When I was a kid, my family got a dog, and I got sent to doggy training school with this dog. This was in the day when you didn’t start training your dog till it was six month old, since the training consisted of yanking it around with a choke collar. (I’ve since been told that this method was actually popularized by literal Nazis. I choose to believe that’s true.) Since the dog weighed as much as I did, it didn’t go well. Or maybe it did. During the whole training, he was the least well-behaved dog in the class (with some kind of shepherd a close second). On the day of the final exam, it was windy and there were bits of paper, bags, and leaves blowing around. Almost every other dog in the class was out of their minds running after the flotsam. Jack got first place, since he was the least badly-behaved dog in the class. (The Shepherd got second.) Jack went on to be a wonderfully well-behaved dog, within reason. (Where he found all those bras he placed on the front lawn I don’t know.)

When I was an adult, I got a Malamute mix, and went to a dog training class. The trainer, who had a Sheltie, gave us lots of advice, and had us do things like teach a long recall by having the dog attached by a long length of clothesline. The scar between my fingers is no longer visible. For complicated reasons, I also ended up with a Dane/Shepherd mix (Chester Burnette). So I trained both dogs. Chester was so good he became a demo dog, and I flirted with the idea of becoming a dog trainer. After all, I had done such a great dog with Chester. This is called post hoc ergo propter hoc. Meanwhile, the Malamute mix (named Hoover) would take off if the door was opened more than two inches. I dismissed that training failure as my not having been experienced enough. Nah. He was a Malamute.

I read a lot of books and articles on dog training (and a fair amount on cat training), and it was all very emphatic, very clear, and contradictory. It was all in the genre of “You just have to [do this one thing] and you will have a perfectly behaved dog.” But, were that true, then there would only be one dog training book, or all the books would say the same thing. There’s more than one book, and they contradict each other. So, training a dog is not a simple thing that involves doing just this one thing.

I ended up deciding that all the advice was good. It had worked for the trainer, and their training of their dog. Almost all advice about dog training is good, but it isn’t all relevant to every situation. At that time, there was a big thing about dominance in dog training (the Monks of New Skete were big), and that worked with the Malamute. If I wanted him to sit, I needed to plant my feet, stand up straight, and say, “Sit” like I was a boot camp instructor. That was good advice. For Hoover.

If I did that with Chester, he would climb onto the couch and cover his eyes with his paws. It was bad advice for Chester.

At 38, I became a parent. I didn’t want to parent the way my parents had, so I read so very many books on parenting. And it was just like the dog training books. Every book said that you should do it this way because it worked for us. And, like the dog training books, they contradicted each other. I’m willing to believe it did work out for them. But, were raising a child easy and straightforward, there would be one parenting book, or they would all say the same thing, There isn’t and they don’t.

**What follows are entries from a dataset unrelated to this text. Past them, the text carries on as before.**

-- ==== Sys2Proof/Certificates/Slice0/Obligations.lean ====
section
/-! DEFINITION. Certificates/Slice0/Obligations.lean: the statements for the provers, from the numbered
rules of the spec. Bit 7 of a byte is `b.getLsbD 7`; `N` is `cfg.channels` and `F` is `cfg.frameBytes`.
Every statement over a state holds for every `C` and every `BUFFER_INIT`, since both stand in it. -/

open Sys2Proof
open Sys2Proof.Machine

/-! ### Encoding -/

/-- 30_encoding R81, R82 and the table's patterns: decoding the byte of a well-formed operation in a
state its row admits gives the operation back, and every byte in every state decodes to a well-formed
operation whose row holds there and whose byte it is. -/
def Obligations.DecodeAndEncodeAgree : Prop :=
  (∀ (c : Config) (i : Instr) (b : Byte) (sel : Selector) (rest : List Byte),
    i.wf c = true → encode i = some b → rowCondition sel i = true →
      decode sel (b :: rest) = .ok (i, rest)) ∧
  (∀ (c : Config) (sel : Selector) (b : Byte) (rest : List Byte),
    ∃ i, decode sel (b :: rest) = .ok (i, rest) ∧ i.wf c = true ∧ rowCondition sel i = true ∧
      encode i = some b)

/-- Written-out bytes of the patterns of 30_encoding R72 and R81 decode to the operations they stand
for, one byte at a time and as table words. That the table word `0x7F` alone, whose row also needs the
decoder's state, decodes to CONSUME.P0 is the model's choice of the state after reset (log 12). -/
def Obligations.WrittenOutBytesDecode : Prop :=
  decode ⟨true, .p2⟩ [0b1_0_101101#8] = .ok (.consumeResync 0xAD, []) ∧
  decode ⟨false, .p0⟩ [0b1_0_000000#8, 0x25] = .ok (.consumeResync 0x80, [0x25]) ∧
  decode ⟨true, .p0⟩ [0b0_0_000000#8] = .ok (.consumeP0 0x00, []) ∧
  decode ⟨true, .p1⟩ [0b0_0_100101#8] = .ok (.consumeP1 0x25, []) ∧
  decode ⟨true, .p2⟩ [0b0_0_101011#8] = .ok (.consumeP2 0x2B, []) ∧
  decode ⟨true, .p3⟩ [0b0_0_001100#8] = .ok (.consumeP3 0x0C, []) ∧
  decode ⟨false, .p0⟩ [0b0_1_111111#8] = .ok (.consumeDrop 0x7F, []) ∧
  decode ⟨true, .p0⟩ [] = .error .noByte ∧
  decodeTableWord 8 0x80 = some (.consumeResync 0x80) ∧
  decodeTableWord 8 0x7F = some (.consumeP0 0x7F)

/-- 30_encoding R81: the six rows of the operation map, their conditions covering every byte in every
state with `CI <= N`, each condition deciding the operation; and a resync byte reaches phase 0 with
`CI = 0 < N`. Distinct operations for overlapping conditions are impossible, so the conditions are
disjoint. -/
def Obligations.OperationMapCoversEveryByteOnce : Prop :=
  ∀ (s : State) (b : Byte), s.cfg.Valid → s.ci ≤ s.cfg.channels →
    (b.getLsbD 7 = true ∨ (s.ci < s.cfg.channels ∧ s.bi % 4 = 0) ∨
      (s.ci < s.cfg.channels ∧ s.bi % 4 = 1) ∨ (s.ci < s.cfg.channels ∧ s.bi % 4 = 2) ∨
      (s.ci < s.cfg.channels ∧ s.bi % 4 = 3) ∨ s.ci = s.cfg.channels) ∧
    (b.getLsbD 7 = true → decodeByte (selector s) b = .consumeResync b ∧
      (resyncCursor b s).ci = 0 ∧ (resyncCursor b s).ci < s.cfg.channels ∧
      phase (resyncCursor b s) = .p0) ∧
    (b.getLsbD 7 = false →
      (s.ci < s.cfg.channels → s.bi % 4 = 0 → decodeByte (selector s) b = .consumeP0 b) ∧
      (s.ci < s.cfg.channels → s.bi % 4 = 1 → decodeByte (selector s) b = .consumeP1 b) ∧
      (s.ci < s.cfg.channels → s.bi % 4 = 2 → decodeByte (selector s) b = .consumeP2 b) ∧
      (s.ci < s.cfg.channels → s.bi % 4 = 3 → decodeByte (selector s) b = .consumeP3 b) ∧
      (s.ci = s.cfg.channels → decodeByte (selector s) b = .consumeDrop b))

/-! ### The decoder operations -/

/-- 41_decoder R140. -/
def Obligations.ResyncRestartsTheFrame : Prop :=
  ∀ (s : State) (b : Byte), s.cfg.Valid → b.getLsbD 7 = true →
    (∀ sel, decodeByte sel b = .consumeResync b) ∧
    exec (.consumeResync b) s = .next { s with ci := 0, bi := 1, prev := some b, commit := true } ∧
    isFull { s with ci := 0, bi := 1, prev := some b, commit := true } = false

/-- 41_decoder R144: on a resync byte `CONSUME` leaves `CI = 0`, `BI = 1` and `PREV = b` whatever the
prior state, with `CI` and `BI` 0 after step 1, and states that differ only in the cursor become
identical. -/
def Obligations.ResyncForgetsTheCursor : Prop :=
  ∀ (s : State) (b : Byte) (ci bi : Nat) (prev : Option Byte), s.cfg.Valid → b.getLsbD 7 = true →
    consume b { s with ci := ci, bi := bi, prev := prev } = consume b s ∧
    (resyncCursor b s).ci = 0 ∧ (resyncCursor b s).bi = 0 ∧
    ∃ t, consume b s = .next t ∧ t.ci = 0 ∧ t.bi = 1 ∧ t.prev = some b ∧ t.buf = s.buf

/-- 41_decoder R134. -/
def Obligations.PhaseZeroByteIsCached : Prop :=
  ∀ (s : State) (b : Byte), s.cfg.Valid → b.getLsbD 7 = false → s.ci < s.cfg.channels →
    s.bi % 4 = 0 →
    decodeByte (selector s) b = .consumeP0 b ∧
    exec (.consumeP0 b) s = .next { s with bi := s.bi + 1, prev := some b, commit := false } ∧
    isFull { s with bi := s.bi + 1, prev := some b, commit := false } = false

Almost all advice about parenting is good, insofar as I’m certain it works for some parents with some children, but it isn’t all relevant to every situation. One of the particularly rigid and doctrinaire books was written by someone who had to retract a lot of it when they had a special needs child.

In other words, I think a lot of both dog training and parenting advice is post hoc ergo proctor hoc. People engaged in certain practices (or believed they did), and they got a good outcome, so they believe that those practices led to those outcomes. And they told others to do it the way they believed they had done it. Maybe. Maybe not. Maybe the dominance-based practices of the Monks of New Skete worked despite what they did; maybe the “spare the rod” folks did more damage than good, but had enough kids enough not-damaged that they could claim success.

More important, even if those practices worked for them, that doesn’t mean that those practices will work for everyone.

I started working in a Writing Center when I was around 19. And I’ve been paying attention to advice about writing ever since. It’s almost all good, even Strunk and White, in that it’s almost all going to work for someone in some situation. Some writers get through a whole career by working themselves into a shame-filled panic. I have never met a successful writer who wrote a Ramistic outline before starting a draft, but I suspect Cotton Mather did, and he wrote a lot. I met a writer who claimed to write from beginning to end without substantial revising. I’m dubious, but maybe it worked for him. Some people write for two hours every morning; some people write late at night; some people find that binge-writing works for them; some people write a little every day.

So, I wish that people looking for advice on any of those things knew that just because someone thinks something worked for them doesn’t mean it actually did, although it might have, but that doesn’t mean you’re at fault if it doesn’t work for you.

Self-help rhetoric is pretty consistent. It has these steps:
1) You are failing at what you want to do;
2) You can succeed if you do this simple thing;
3) I know because this simple thing has worked for me, and the people with whom I’ve worked.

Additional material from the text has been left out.